Given data >>
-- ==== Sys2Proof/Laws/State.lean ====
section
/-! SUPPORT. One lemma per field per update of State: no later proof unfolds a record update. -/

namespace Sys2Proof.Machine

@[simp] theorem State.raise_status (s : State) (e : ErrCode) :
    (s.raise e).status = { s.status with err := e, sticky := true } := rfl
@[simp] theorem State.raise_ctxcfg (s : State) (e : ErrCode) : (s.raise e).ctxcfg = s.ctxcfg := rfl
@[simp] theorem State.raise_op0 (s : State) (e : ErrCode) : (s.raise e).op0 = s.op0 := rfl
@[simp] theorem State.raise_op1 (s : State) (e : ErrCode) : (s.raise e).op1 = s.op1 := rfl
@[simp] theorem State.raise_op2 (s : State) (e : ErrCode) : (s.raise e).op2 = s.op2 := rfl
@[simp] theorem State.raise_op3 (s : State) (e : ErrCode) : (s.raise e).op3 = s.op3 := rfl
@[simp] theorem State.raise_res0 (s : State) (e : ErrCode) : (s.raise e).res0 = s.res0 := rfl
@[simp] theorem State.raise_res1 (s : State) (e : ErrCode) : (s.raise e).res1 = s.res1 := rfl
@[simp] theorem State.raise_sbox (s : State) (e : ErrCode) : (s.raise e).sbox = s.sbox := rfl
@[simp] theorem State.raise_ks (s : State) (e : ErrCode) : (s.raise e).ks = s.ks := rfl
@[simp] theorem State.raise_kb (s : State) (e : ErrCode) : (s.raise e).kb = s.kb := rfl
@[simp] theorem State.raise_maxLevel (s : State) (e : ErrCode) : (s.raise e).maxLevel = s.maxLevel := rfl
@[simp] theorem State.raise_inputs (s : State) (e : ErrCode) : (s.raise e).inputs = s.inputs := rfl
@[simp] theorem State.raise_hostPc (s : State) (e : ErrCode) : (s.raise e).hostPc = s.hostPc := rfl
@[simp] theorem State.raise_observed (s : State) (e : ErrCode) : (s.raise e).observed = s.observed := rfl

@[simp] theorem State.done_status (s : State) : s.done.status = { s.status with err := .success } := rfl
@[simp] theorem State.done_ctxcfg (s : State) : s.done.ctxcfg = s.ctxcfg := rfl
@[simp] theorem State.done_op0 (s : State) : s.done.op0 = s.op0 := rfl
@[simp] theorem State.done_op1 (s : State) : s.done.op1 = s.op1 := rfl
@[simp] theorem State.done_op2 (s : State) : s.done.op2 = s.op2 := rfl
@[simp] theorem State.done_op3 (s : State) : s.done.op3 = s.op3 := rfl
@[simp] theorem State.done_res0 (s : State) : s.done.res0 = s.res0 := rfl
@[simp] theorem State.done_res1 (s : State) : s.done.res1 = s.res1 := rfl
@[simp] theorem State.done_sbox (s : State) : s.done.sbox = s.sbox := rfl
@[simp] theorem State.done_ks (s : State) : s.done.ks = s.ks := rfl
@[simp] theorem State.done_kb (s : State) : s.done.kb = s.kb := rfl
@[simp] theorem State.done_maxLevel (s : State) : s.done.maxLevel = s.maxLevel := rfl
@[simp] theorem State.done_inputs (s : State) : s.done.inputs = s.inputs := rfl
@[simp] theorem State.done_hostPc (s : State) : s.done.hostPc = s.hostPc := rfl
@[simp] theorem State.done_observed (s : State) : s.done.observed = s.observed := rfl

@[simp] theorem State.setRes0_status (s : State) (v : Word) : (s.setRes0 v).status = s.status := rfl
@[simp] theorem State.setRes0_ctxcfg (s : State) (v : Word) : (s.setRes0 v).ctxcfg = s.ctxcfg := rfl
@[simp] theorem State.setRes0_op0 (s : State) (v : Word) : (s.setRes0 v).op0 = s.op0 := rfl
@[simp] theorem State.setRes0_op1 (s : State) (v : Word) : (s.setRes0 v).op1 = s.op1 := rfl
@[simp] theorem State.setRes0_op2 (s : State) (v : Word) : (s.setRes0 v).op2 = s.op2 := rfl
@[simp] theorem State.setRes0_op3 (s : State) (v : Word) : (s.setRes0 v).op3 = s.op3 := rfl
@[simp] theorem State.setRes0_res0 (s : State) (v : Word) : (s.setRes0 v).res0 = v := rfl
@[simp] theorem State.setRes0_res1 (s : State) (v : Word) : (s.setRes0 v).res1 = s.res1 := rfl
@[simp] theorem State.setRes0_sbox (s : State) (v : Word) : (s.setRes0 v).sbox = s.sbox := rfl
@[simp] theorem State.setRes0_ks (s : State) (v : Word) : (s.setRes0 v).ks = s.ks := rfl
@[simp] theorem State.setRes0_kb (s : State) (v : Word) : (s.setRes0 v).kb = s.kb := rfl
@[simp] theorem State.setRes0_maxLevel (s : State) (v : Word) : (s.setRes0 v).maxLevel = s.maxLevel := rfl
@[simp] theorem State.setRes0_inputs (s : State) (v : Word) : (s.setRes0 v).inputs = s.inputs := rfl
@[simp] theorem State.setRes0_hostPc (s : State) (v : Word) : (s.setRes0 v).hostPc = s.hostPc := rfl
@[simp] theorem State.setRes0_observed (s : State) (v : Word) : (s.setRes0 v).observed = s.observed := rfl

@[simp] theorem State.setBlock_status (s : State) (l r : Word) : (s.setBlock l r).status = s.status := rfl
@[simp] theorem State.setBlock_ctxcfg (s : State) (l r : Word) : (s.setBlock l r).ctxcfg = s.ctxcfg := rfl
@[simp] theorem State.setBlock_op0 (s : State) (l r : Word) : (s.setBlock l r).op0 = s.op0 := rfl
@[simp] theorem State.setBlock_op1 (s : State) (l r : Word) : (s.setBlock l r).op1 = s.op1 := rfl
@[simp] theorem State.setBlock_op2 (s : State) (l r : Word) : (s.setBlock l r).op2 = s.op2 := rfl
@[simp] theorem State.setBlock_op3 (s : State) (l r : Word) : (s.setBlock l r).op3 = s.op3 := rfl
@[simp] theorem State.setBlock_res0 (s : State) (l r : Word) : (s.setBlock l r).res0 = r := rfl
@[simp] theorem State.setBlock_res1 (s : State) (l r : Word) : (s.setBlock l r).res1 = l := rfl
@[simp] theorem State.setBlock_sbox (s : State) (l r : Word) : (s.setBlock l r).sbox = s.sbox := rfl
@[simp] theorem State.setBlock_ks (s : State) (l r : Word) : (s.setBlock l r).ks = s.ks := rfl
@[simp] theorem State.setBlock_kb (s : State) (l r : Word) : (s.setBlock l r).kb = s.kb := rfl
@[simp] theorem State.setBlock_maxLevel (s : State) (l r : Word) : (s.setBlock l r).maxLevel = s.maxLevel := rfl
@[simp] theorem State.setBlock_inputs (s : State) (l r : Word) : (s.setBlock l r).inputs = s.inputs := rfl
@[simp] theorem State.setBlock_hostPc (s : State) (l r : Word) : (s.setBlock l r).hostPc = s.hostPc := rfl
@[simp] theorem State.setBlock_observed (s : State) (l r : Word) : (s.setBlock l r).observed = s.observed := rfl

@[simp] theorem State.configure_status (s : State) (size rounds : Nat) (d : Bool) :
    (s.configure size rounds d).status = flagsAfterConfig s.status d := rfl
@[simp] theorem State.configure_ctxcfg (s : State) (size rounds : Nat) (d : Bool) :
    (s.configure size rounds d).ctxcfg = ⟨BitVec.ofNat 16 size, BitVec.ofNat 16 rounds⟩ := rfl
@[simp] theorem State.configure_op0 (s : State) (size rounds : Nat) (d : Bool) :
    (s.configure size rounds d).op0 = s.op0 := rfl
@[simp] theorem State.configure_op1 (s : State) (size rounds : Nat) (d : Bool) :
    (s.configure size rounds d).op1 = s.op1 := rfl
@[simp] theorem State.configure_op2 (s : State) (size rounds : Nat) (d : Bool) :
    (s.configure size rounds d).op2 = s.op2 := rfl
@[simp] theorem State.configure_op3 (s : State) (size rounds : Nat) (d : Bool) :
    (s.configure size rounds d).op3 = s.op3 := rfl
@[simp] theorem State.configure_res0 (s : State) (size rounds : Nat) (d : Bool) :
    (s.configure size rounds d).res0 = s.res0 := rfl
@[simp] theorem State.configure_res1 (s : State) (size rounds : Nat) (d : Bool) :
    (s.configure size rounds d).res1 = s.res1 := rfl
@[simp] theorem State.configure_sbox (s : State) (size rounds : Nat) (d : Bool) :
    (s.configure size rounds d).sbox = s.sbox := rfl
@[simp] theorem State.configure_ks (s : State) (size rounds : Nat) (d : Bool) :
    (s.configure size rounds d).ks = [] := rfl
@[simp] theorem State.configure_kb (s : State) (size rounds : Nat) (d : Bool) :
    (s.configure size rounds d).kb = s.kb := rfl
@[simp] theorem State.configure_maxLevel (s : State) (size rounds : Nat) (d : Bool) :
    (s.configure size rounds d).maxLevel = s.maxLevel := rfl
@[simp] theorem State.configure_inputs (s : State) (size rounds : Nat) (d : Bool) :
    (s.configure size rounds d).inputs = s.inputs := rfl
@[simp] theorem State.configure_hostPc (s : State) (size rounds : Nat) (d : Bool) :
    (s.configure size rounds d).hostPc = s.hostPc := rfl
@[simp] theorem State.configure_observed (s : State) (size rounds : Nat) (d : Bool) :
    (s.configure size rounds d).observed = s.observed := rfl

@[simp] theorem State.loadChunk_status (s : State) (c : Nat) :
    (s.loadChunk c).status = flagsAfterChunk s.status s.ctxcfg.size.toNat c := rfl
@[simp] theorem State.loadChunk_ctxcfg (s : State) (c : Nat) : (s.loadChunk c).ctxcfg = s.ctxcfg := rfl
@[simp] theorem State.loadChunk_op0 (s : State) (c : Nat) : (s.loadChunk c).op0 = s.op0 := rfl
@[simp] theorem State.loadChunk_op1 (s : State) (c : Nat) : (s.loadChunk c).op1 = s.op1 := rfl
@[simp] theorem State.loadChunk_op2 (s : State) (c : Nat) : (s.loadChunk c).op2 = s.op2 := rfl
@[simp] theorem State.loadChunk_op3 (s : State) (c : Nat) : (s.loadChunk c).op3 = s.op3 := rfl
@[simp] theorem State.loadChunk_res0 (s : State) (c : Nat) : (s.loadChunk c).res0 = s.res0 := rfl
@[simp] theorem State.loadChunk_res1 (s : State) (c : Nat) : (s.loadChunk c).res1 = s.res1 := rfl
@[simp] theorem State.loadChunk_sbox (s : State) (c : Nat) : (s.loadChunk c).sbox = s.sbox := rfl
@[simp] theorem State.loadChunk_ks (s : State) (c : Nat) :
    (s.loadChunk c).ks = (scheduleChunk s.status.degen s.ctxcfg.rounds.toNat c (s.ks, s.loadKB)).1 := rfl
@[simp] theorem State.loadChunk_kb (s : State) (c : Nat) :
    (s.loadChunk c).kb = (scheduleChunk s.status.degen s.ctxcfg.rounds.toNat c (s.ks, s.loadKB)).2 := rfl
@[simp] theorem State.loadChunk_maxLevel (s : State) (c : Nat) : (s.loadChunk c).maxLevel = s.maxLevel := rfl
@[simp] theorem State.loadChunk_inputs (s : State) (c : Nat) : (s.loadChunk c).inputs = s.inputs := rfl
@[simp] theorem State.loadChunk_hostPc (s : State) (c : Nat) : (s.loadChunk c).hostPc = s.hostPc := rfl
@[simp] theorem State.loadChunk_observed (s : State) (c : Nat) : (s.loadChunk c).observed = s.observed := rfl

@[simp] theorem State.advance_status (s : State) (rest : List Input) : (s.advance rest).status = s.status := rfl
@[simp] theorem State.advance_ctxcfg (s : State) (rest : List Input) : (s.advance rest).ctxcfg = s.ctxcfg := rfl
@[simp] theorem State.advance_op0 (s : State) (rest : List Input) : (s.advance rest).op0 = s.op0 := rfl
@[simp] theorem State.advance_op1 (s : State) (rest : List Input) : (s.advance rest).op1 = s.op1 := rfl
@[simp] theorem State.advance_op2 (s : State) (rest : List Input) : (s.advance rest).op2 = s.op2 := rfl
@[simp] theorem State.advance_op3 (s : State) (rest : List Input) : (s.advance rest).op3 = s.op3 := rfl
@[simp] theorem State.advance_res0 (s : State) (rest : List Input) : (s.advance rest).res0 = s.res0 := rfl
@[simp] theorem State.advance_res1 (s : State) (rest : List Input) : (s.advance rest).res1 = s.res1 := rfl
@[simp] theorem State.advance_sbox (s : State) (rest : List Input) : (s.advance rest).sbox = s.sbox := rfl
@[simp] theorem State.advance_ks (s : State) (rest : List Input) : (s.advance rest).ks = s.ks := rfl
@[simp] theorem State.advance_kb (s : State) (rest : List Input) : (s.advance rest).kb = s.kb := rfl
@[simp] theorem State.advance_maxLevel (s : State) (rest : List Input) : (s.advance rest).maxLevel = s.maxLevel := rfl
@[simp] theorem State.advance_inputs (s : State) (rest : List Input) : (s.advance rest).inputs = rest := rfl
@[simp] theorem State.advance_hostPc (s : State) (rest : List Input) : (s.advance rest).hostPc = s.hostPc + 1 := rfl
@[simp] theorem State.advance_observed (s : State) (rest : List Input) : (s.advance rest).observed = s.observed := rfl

What needs to be done >>
Above are the lines; repeat exactly the ones from the line containing "rest).maxLevel = s.maxLevel := rfl" down to the line containing "s.hostPc + 1 := rfl", both inclusive.

Output for this task >>
@[simp] theorem State.advance_maxLevel (s : State) (rest : List Input) : (s.advance rest).maxLevel = s.maxLevel := rfl
@[simp] theorem State.advance_inputs (s : State) (rest : List Input) : (s.advance rest).inputs = rest := rfl
@[simp] theorem State.advance_hostPc (s : State) (rest : List Input) : (s.advance rest).hostPc = s.hostPc + 1 := rfl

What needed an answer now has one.